▼

-- ==== Sys2Proof/Tests/Slice0.lean ====
section
/-! SUPPORT. The model's own tests: words written out from the spec's encodings, ill-formed listing lines, at most two steps
an instruction with results from 95_test_vectors.md, and for every statement with hypotheses a state that meets them. -/

namespace Sys2Proof.Tests

open Sys2Proof.Machine Sys2Proof.Claims

/-! ### Small states -/

/-- The reset state with one instruction word at pc. -/
def machine (pc w : Word) : State :=
  { State.reset with memory := Memory.load [] pc.toNat (bytesOfWord w), pc := pc }

/-- The reset state with a draw at 0x200, I = i, V0 = v0, V1 = v1, and sprite bytes at i. -/
def sprite (w i : Word) (v0 v1 : Byte) (rows : List Byte) : State :=
  let s := machine 0x200 w
  ({ s with memory := s.memory.load i.toNat rows, I := i }.setV 0 v0).setV 1 v1

/-- Every pixel lit. -/
def allLit : Display := Vector.replicate Config.height (Vector.replicate Config.width true)

/-! ### Well-formed lines (30_encoding.md R60) -/

theorem test_address_of_13_bits_is_ill_formed :
    (AsmLine.jp 0x1000).wellFormed = false ∧ (AsmLine.ldI 0x1000).wellFormed = false := by decide

theorem test_register_V16_is_ill_formed :
    (AsmLine.ldV 16 0).wellFormed = false ∧ (AsmLine.addV 16 0).wellFormed = false ∧
    (AsmLine.drw 16 0 0).wellFormed = false ∧ (AsmLine.drw 0 16 0).wellFormed = false := by decide

theorem test_byte_of_9_bits_is_ill_formed :
    (AsmLine.ldV 0 256).wellFormed = false ∧ (AsmLine.addV 0 256).wellFormed = false ∧
    (AsmLine.db 256).wellFormed = false := by decide

theorem test_16_rows_are_ill_formed : (AsmLine.drw 0 0 16).wellFormed = false := by decide

/-- The listing of 95_test_vectors.md P2 assembles to its image. -/
theorem test_listing_P2 :
    assemble [.ldI 0x20A, .ldV 0 5, .ldV 1 3, .drw 0 1 2, .jp 0x208, .db 0xF0, .db 0x90] =
      some [0xA2, 0x0A, 0x60, 0x05, 0x61, 0x03, 0xD0, 0x12, 0x12, 0x08, 0xF0, 0x90] := by decide

/-! ### Words written out bit by bit (30_encoding.md R53) -/

theorem test_decode_cls : decode 0b0000000011100000#16 = .op .cls := by decide
theorem test_decode_jp : decode 0b0001101010111100#16 = .op (.jp 0xABC) := by decide
theorem test_decode_ldV : decode 0b0110101001000010#16 = .op (.ldV 10 0x42) := by decide
theorem test_decode_addV : decode 0b0111111100000001#16 = .op (.addV 15 1) := by decide
theorem test_decode_ldI : decode 0b1010001000001010#16 = .op (.ldI 0x20A) := by decide
theorem test_decode_drw : decode 0b1101111111101111#16 = .op (.drw 15 14 15) := by decide

theorem test_encode_all :
    encode .cls = 0b0000000011100000#16 ∧ encode (.jp 0xABC) = 0b0001101010111100#16 ∧
    encode (.ldV 10 0x42) = 0b0110101001000010#16 ∧ encode (.addV 15 1) = 0b0111111100000001#16 ∧
    encode (.ldI 0x20A) = 0b1010001000001010#16 ∧ encode (.drw 15 14 15) = 0b1101111111101111#16 := by decide

/-- 95_test_vectors.md section 2.1. -/
theorem test_decode_unimplemented :
    [0x0000, 0x00E1, 0x00EE, 0x0010, 0x0FF0, 0x2200, 0x3000, 0x4000, 0x5000, 0x8014, 0x9000, 0xB000, 0xC000, 0xE09E, 0xF065,
      0xFFFF].all (fun w : Word => decode w == .unimplemented w) = true := by decide

theorem test_table_word : decodeTableWord 16 0x6A42 = some (.ldV 10 0x42) ∧ decodeTableWord 16 0x0000 = none := by decide

/-! ### One step of each instruction (95_test_vectors.md sections 2.2 to 2.5) -/

theorem test_cls_clears_and_keeps_the_rest :
    let t := tick { (machine 0x200 0x00E0).setV VF 0x07 with I := 0x123, FB := allLit }
    t.FB = Display.unlit ∧ t.readV VF = 0x07 ∧ t.I = 0x123 ∧ t.pc = 0x202 := by decide

theorem test_jp_goes_to_nnn : (tick (machine 0x200 0x1ABC)).pc = 0xABC := by decide
theorem test_jp_to_odd_address : (tick (machine 0x200 0x1201)).pc = 0x201 := by decide

theorem test_ldV_writes_V3 :
    let t := tick ((machine 0x200 0x6342).setV 3 0x99)
    t.readV 3 = 0x42 ∧ t.readV 4 = 0 ∧ t.pc = 0x202 := by decide

theorem test_addV_wraps_without_a_carry :
    let t := tick ((machine 0x200 0x7002).setV 0 0xFF)
    t.readV 0 = 0x01 ∧ t.readV VF = 0 := by decide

▲

Each line in the material above should be repeated exactly.

→ ANSWER:
-- ==== Sys2Proof/Tests/Slice0.lean ====
section
/-! SUPPORT. The model's own tests: words written out from the spec's encodings, ill-formed listing lines, at most two steps
an instruction with results from 95_test_vectors.md, and for every statement with hypotheses a state that meets them. -/

namespace Sys2Proof.Tests

open Sys2Proof.Machine Sys2Proof.Claims

/-! ### Small states -/

/-- The reset state with one instruction word at pc. -/
def machine (pc w : Word) : State :=
  { State.reset with memory := Memory.load [] pc.toNat (bytesOfWord w), pc := pc }

/-- The reset state with a draw at 0x200, I = i, V0 = v0, V1 = v1, and sprite bytes at i. -/
def sprite (w i : Word) (v0 v1 : Byte) (rows : List Byte) : State :=
  let s := machine 0x200 w
  ({ s with memory := s.memory.load i.toNat rows, I := i }.setV 0 v0).setV 1 v1

/-- Every pixel lit. -/
def allLit : Display := Vector.replicate Config.height (Vector.replicate Config.width true)

/-! ### Well-formed lines (30_encoding.md R60) -/

theorem test_address_of_13_bits_is_ill_formed :
    (AsmLine.jp 0x1000).wellFormed = false ∧ (AsmLine.ldI 0x1000).wellFormed = false := by decide

theorem test_register_V16_is_ill_formed :
    (AsmLine.ldV 16 0).wellFormed = false ∧ (AsmLine.addV 16 0).wellFormed = false ∧
    (AsmLine.drw 16 0 0).wellFormed = false ∧ (AsmLine.drw 0 16 0).wellFormed = false := by decide

theorem test_byte_of_9_bits_is_ill_formed :
    (AsmLine.ldV 0 256).wellFormed = false ∧ (AsmLine.addV 0 256).wellFormed = false ∧
    (AsmLine.db 256).wellFormed = false := by decide

theorem test_16_rows_are_ill_formed : (AsmLine.drw 0 0 16).wellFormed = false := by decide

/-- The listing of 95_test_vectors.md P2 assembles to its image. -/
theorem test_listing_P2 :
    assemble [.ldI 0x20A, .ldV 0 5, .ldV 1 3, .drw 0 1 2, .jp 0x208, .db 0xF0, .db 0x90] =
      some [0xA2, 0x0A, 0x60, 0x05, 0x61, 0x03, 0xD0, 0x12, 0x12, 0x08, 0xF0, 0x90] := by decide

/-! ### Words written out bit by bit (30_encoding.md R53) -/

theorem test_decode_cls : decode 0b0000000011100000#16 = .op .cls := by decide
theorem test_decode_jp : decode 0b0001101010111100#16 = .op (.jp 0xABC) := by decide
theorem test_decode_ldV : decode 0b0110101001000010#16 = .op (.ldV 10 0x42) := by decide
theorem test_decode_addV : decode 0b0111111100000001#16 = .op (.addV 15 1) := by decide
theorem test_decode_ldI : decode 0b1010001000001010#16 = .op (.ldI 0x20A) := by decide
theorem test_decode_drw : decode 0b1101111111101111#16 = .op (.drw 15 14 15) := by decide

theorem test_encode_all :
    encode .cls = 0b0000000011100000#16 ∧ encode (.jp 0xABC) = 0b0001101010111100#16 ∧
    encode (.ldV 10 0x42) = 0b0110101001000010#16 ∧ encode (.addV 15 1) = 0b0111111100000001#16 ∧
    encode (.ldI 0x20A) = 0b1010001000001010#16 ∧ encode (.drw 15 14 15) = 0b1101111111101111#16 := by decide

/-- 95_test_vectors.md section 2.1. -/
theorem test_decode_unimplemented :
    [0x0000, 0x00E1, 0x00EE, 0x0010, 0x0FF0, 0x2200, 0x3000, 0x4000, 0x5000, 0x8014, 0x9000, 0xB000, 0xC000, 0xE09E, 0xF065,
      0xFFFF].all (fun w : Word => decode w == .unimplemented w) = true := by decide

theorem test_table_word : decodeTableWord 16 0x6A42 = some (.ldV 10 0x42) ∧ decodeTableWord 16 0x0000 = none := by decide

/-! ### One step of each instruction (95_test_vectors.md sections 2.2 to 2.5) -/

theorem test_cls_clears_and_keeps_the_rest :
    let t := tick { (machine 0x200 0x00E0).setV VF 0x07 with I := 0x123, FB := allLit }
    t.FB = Display.unlit ∧ t.readV VF = 0x07 ∧ t.I = 0x123 ∧ t.pc = 0x202 := by decide

theorem test_jp_goes_to_nnn : (tick (machine 0x200 0x1ABC)).pc = 0xABC := by decide
theorem test_jp_to_odd_address : (tick (machine 0x200 0x1201)).pc = 0x201 := by decide

theorem test_ldV_writes_V3 :
    let t := tick ((machine 0x200 0x6342).setV 3 0x99)
    t.readV 3 = 0x42 ∧ t.readV 4 = 0 ∧ t.pc = 0x202 := by decide

theorem test_addV_wraps_without_a_carry :
    let t := tick ((machine 0x200 0x7002).setV 0 0xFF)
    t.readV 0 = 0x01 ∧ t.readV VF = 0 := by decide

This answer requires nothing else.